More than 120 golfers teed off on June 13 at University Life’s Diversity Scholarship Golf Classic. Held at the Westfields Golf Club, the annual event supports student scholarships in George Mason University’s Early Identification Program (EIP) and the Student Transition Empowerment Program (STEP).
Since the tournament debuted in 1995, it has raised more than $800,000 to support scholarships and aid for first-generation college students, and more than 250 scholarships have been awarded.
Sandy Spring Bank, the tournament’s title sponsor for 12 years, and a dedicated group of University Life Advisory Board members and friends work tirelessly to make the event a success each year to benefit Mason students.
“We are grateful for the team that plans and organizes the golf classic,” says Alissa Karton, assistant to the vice president for University Life. “They have close community and business ties, which brings back a loyal group of sponsors and participants every year.”

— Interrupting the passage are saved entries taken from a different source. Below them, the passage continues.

-- ==== Sys2Proof/Tests/Slice0.lean ====
section
/-! SUPPORT. Tests: the words that the spec prints decode to the instructions it gives for them, an ill-formed term for each
check of well-formedness is refused, and worked cases of the spec, each one step on a small state. -/

namespace Sys2Proof.Machine.Tests

/-! ### Words that the spec prints -/

theorem test_word_trap : decodeTableWord 64 0x0004000000000070 = some (.trap g0 1) := by decide
theorem test_word_ret : decodeTableWord 64 0x0000000004800040 = some (.ret g0 (o 9)) := by decide
theorem test_word_b_guarded : decodeTableWord 64 0x00120A0000000010 = some (.b ⟨5, true⟩ (.i14 4)) := by decide
theorem test_word_sread : decodeTableWord 64 0x0034000000004090 = some (.sread g0 (o 1) 0x0D) := by decide
theorem test_word_slotwr : decodeTableWord 64 0x802C000D05000430 = some (.slotwr g0 0 (o 10) (o 13) .reg 0x0B true) := by decide
theorem test_word_movi_negative : decodeTableWord 64 0xFFF40000000049A0 = some (.movi g0 (o 1) (.i14 0x3FFD)) := by decide
theorem test_word_shl : decodeTableWord 64 0x800C00000582C8C0 = some (.shl g0 (o 11) (o 11) (.imm 3)) := by decide
theorem test_word_ext : decodeTableWord 64 0x47100000010049B0 = some (.ext g0 true (o 1) (o 2) 4 7) := by decide
theorem test_word_afmax :
    decodeTableWord 64 0x0040010404001240 = some (.afmax g0 ⟨false, .va, .plain, 0, o 8, ⟨4, true⟩⟩ .f32) := by decide
theorem test_word_stx_release : decodeTableWord 64 0x1400000301001030 = some (.stx g0 false (some .dev) (o 2) (o 3)) := by decide
theorem test_word_ffma : decodeTableWord 64 0x0060000200811830 = some (.ffma g0 .rne false (o 4) (o 1) (o 2) 3) := by decide
theorem test_word_vld : decodeTableWord 64 0x000000000102E0E0 = some (.vld h0 false false .rne false (o 11) (o 2) (o 0)) := by
  decide
theorem test_word_mma : decodeTableWord 64 0x6000000001816810 = some (.mma g0 false true true false 5 (o 3) none) := by decide
theorem test_word_semset : decodeTableWord 96 0x00009C40000000000001F021 = some (.semset g0 7 (.x32 40000)) := by decide
theorem test_word_cstop : decodeTableWord 64 0x0084000000007220 = some (.cstop g0 1 33) := by decide
theorem test_word_vtopk : decodeTableWord 64 0x0000000001007800 = some (.vtopk g0 false (o 1) (o 2)) := by decide

/-! ### Ill-formed terms -/

theorem test_wf_ok : (Instr.add g0 (o 4) (o 1) (o 2)).wf = true := by decide
theorem test_wf_guard : (Instr.nop ⟨0, true⟩ false).wf = false := by decide
theorem test_wf_mask : (Instr.vmin ⟨g0, 0, true⟩ (o 1) (o 2) (o 3)).wf = false := by decide
theorem test_wf_loop : (Instr.loop g0 (.name (o 1)) 2).wf = false ∧ (Instr.loop g0 (.x32 5) 3).wf = false := by decide
theorem test_wf_sread : (Instr.sread g0 (o 1) 0x18).wf = false := by decide
theorem test_wf_swrite : (Instr.swrite g0 0x08 (o 1)).wf = false := by decide
theorem test_wf_rgn : (Instr.rgn g0 250 7 none).wf = false := by decide
theorem test_wf_slotrd : (Instr.slotrd g0 1 (o 2) .reg 0x1D).wf = false ∧ (Instr.slotrd g0 1 (o 2) .nv 0).wf = false := by decide
theorem test_wf_slotwr : (Instr.slotwr g0 1 (o 2) (o 3) .reg 0 false).wf = false ∧
    (Instr.slotwr g0 1 (o 2) (o 3) .nf 0 false).wf = false := by decide
theorem test_wf_ext : (Instr.ext g0 false (o 1) (o 2) 60 4).wf = false ∧ (Instr.ins g0 1 (o 2) 60 4).wf = false := by decide
theorem test_wf_copy_kind : (Instr.copy g0 ⟨false, false, .loc, .va, .f32, .rne, false, false⟩ 1 (o 2) (o 3) 128 none).wf = false ∧
    (Instr.copy g0 ⟨false, false, .loc, .va, .none, .rup, false, false⟩ 1 (o 2) (o 3) 128 none).wf = false := by decide
theorem test_wf_copy_coded : (Instr.copy g0 ⟨false, false, .loc, .loc, .none, .rne, false, true⟩ 1 (o 2) (o 3) 128 none).wf = false ∧
    (Instr.copy g0 ⟨false, false, .va, .va, .none, .rne, false, true⟩ 1 (o 2) (o 3) 128 none).wf = false ∧
    (Instr.copy g0 ⟨false, false, .loc, .va, .none, .rne, false, true⟩ 1 (o 2) (o 3) 64 none).wf = false := by decide
theorem test_wf_copy_keepf : (Instr.copy g0 ⟨false, true, .va, .loc, .none, .rne, false, false⟩ 1 (o 2) (o 3) 8 none).wf = false := by
  decide
theorem test_wf_copy_empty : (Instr.copy g0 ⟨false, false, .loc, .va, .none, .rne, false, false⟩ 1 (o 2) (o 3) 0 none).wf = false := by
  decide
theorem test_wf_wait_signal : (Instr.mmap g0 false 1 (o 2) (some ⟨3, 0, 0, 0⟩)).wf = false ∧
    (Instr.mmap g0 false 1 (o 2) (some ⟨0, 0, 3, 0⟩)).wf = false := by decide
theorem test_wf_atomic : (Instr.aadd g0 ⟨false, .va, .plain, 7, o 2, o 3⟩ .s64).wf = false := by decide
theorem test_wf_fsgn : (Instr.fsgn g0 .abs (o 1) (o 2) (o 3)).wf = false := by decide
theorem test_wf_needs_mask : (Instr.vsel h0 (o 1) (o 2) (o 3)).wf = false ∧ (Instr.vcomp h0 (o 1) (o 2)).wf = false ∧
    (Instr.vexpd h0 (o 1) (o 2)).wf = false := by decide
theorem test_wf_vld : (Instr.vld h0 false false .rup false (o 1) (o 2) (o 3)).wf = false := by decide
theorem test_wf_semsig : (Instr.semsig g0 1 0).wf = false := by decide
theorem test_wf_semset : (Instr.semset g0 1 (.x32 65536)).wf = false := by decide
theorem test_wf_msend : (Instr.msend g0 1 (o 2) [1, 2, 3, 4, 5]).wf = false := by decide
theorem test_wf_pair : (Instr.instructionPair (.b g0 (.i14 4)) (.vmin h0 (o 1) (o 2) (o 3))).wf = false ∧
    (Instr.instructionPair (.add g0 (o 1) (o 2) (o 3)) (.add g0 (o 1) (o 2) (o 3))).wf = false ∧
    (Instr.instructionPair (.addi g0 (o 1) (o 2) (.x32 5)) (.vmin h0 (o 1) (o 2) (o 3))).wf = false := by decide

/-! ### Worked cases, one step each -/

/-- What a name holds after an op: values, F and P. -/
def nameAfter (i : Instr) (ns : List NameSt) (k : Ix) : Option (List Int × Bool × Bool) :=
  match exec i (WX { wSlot with names := ns }) with
  | .next t => (t.me.nm k).map (fun n => (n.vals, n.f, n.p))
  | .fault _ => none
  | .refused _ => none
/-- The slot is trapped after an op. -/
def trapsAfter (i : Instr) (ns : List NameSt) : Bool :=
  match exec i (WX { wSlot with names := ns }) with
  | .next t => decide (t.me.st = .trapped)
  | .fault _ => false
  | .refused _ => false
/-- A full signed 8-bit integer of a mode. -/
def i8 (m : Mode) (v : Int) : NameSt := full (.int true 8 m) [v]
/-- An f32 vector of one row. -/
def row (vs : List Int) : NameSt := full (.fvec .f32 1 4) vs

/-! R406: 100 shifted left by 1 in an `i8`: −56, 127 or WIDTH. -/
theorem test_shl_wraps : nameAfter (.shl g0 (o 1) (o 1) (.imm 1)) [i8 .wrap 100] 1 = some ([-56], true, false) := by decide
theorem test_shl_saturates : nameAfter (.shl g0 (o 1) (o 1) (.imm 1)) [i8 .sat 100] 1 = some ([127], true, false) := by decide
theorem test_shl_traps : trapsAfter (.shl g0 (o 1) (o 1) (.imm 1)) [i8 .trap 100] = true := by decide
/-! R338: 84 + 45 does not fit an `i8`. -/
theorem test_add_traps : trapsAfter (.add g0 (o 1) (o 1) (o 2)) [i8 .trap 84, num 45] = true := by decide
/-! R414: nil − 31 in an `n8`. -/
theorem test_sub_nil_wraps :
    nameAfter (.sub g0 (o 2) (o 0) (o 1)) [num 31, full (.int false 8 .wrap) [0]] 2 = some ([225], true, false) := by decide
/-! R438: 14 XOR 8 is 6. -/
theorem test_xor : nameAfter (.xor g0 (o 3) (o 1) (o 2)) [num 14, num 8, num 0] 3 = some ([6], true, false) := by decide
/-! R35: a `!` source is emptied. -/
theorem test_sync_source_empties :
    nameAfter (.mov g0 (o 2) ⟨1, true⟩) [num 7, num 0] 1 = some ([7], false, false) := by decide
/-! R370: 0x7F of e4m3 becomes 0xFF under a set sign. -/
theorem test_fsgn_keeps_nan : nameAfter (.fsgn g0 .cpy (o 3) (o 1) (o 2))
    [full (.flt .e4m3) [0x7F], full (.flt .f32) [0x80000000], full (.flt .e4m3) [0]] 3 = some ([0xFF], true, false) := by decide
/-! R428: the worked case of VQUANT, q4 with groups of 32: codes and entry. -/
theorem test_vquant_codes : nameAfter (.vquant g0 .g32 (o 2) (o 1) (o 3))
    [row [0x3F800000, 0xC0600000, 0x3E800000, 0x40E00000], full (.ivec true 4 .wrap 1 4) [0, 0, 0, 0],
     full (.ivec false 32 .wrap 1 4) [9, 9, 9, 9]] 2 = some ([1, -4, 0, 7], true, false) := by decide
theorem test_vquant_entry : nameAfter (.vquant g0 .g32 (o 2) (o 1) (o 3))
    [row [0x3F800000, 0xC0600000, 0x3E800000, 0x40E00000], full (.ivec true 4 .wrap 1 4) [0, 0, 0, 0],
     full (.ivec false 32 .wrap 1 4) [9, 9, 9, 9]] 3 = some ([0x3C00, 9, 9, 9], true, false) := by decide
/-! R428, R424: VDEQ of these codes gives 1.0, −4.0, +0 and 7.0. -/
theorem test_vdeq : nameAfter (.vdeq h0 .g32 .rne false (o 3) (o 1) (o 2))
    [full (.ivec true 4 .wrap 1 4) [1, -4, 0, 7], full (.ivec false 32 .wrap 1 1) [0x3C00], row [0, 0, 0, 0]] 3 =
    some ([0x3F800000, 0xC0800000, 0, 0x40E00000], true, false) := by decide
/-! R36: a guard of value 0 turns the op off. -/
theorem test_guard_off : nameAfter (.add ⟨2, false⟩ (o 1) (o 1) (o 1)) [num 7, num 0] 1 = some ([7], true, false) := by decide

end Sys2Proof.Machine.Tests
end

Founded in 1987, EIP supports the academic, career, and personal development of first-generation college-bound students. Each year EIP accepts a new class of approximately 170 rising eighth graders from seven school districts in Northern Virginia. During students’ time in EIP, they receive year-round, multi-year supports such as mentoring, tutoring, STEM enrichment, and a plethora of other programs designed to aid in their academic and personal success, preparation for college, and career readiness.
Students “graduate” from the program after their senior year in high school and if they meet Mason’s admission requirements are automatically accepted into Mason. With its 2022 class, EIP saw 96% of 112 high school graduates enroll in college. More than 200 EIP alumni currently attend Mason, many of whom receive scholarships and book awards funded by the Golf Classic.
STEP was started in 1990 to help underrepresented Virginia residents complete college. Each year, the program hosts 30-50 incoming Mason students, who are the first in their families to pursue a four-year degree. For six weeks during its summer program, the students live on campus, take courses together, and receive mentorship support.
Students who complete the summer program become STEP Scholars. These scholars have a higher retention rate than the general Mason student body, are highly engaged in the campus community, and serve as mentors for future STEP participants. Many STEP scholars receive scholarships funded by the golf tournament during their time at Mason, giving them added support to stay in school and graduate on time.
“The Diversity Scholarship Golf Classic is a perfect example of a community coming together for a common goal—to ensure first-generation college students can achieve their dream of going to college,” said Kaitlin Cicchetti, director of advancement for University Life.
She added, “To know that this event has been happening for 26 years, and that many of our players and sponsors have been supporting us since day one, it makes what we’ve achieved together even more special.”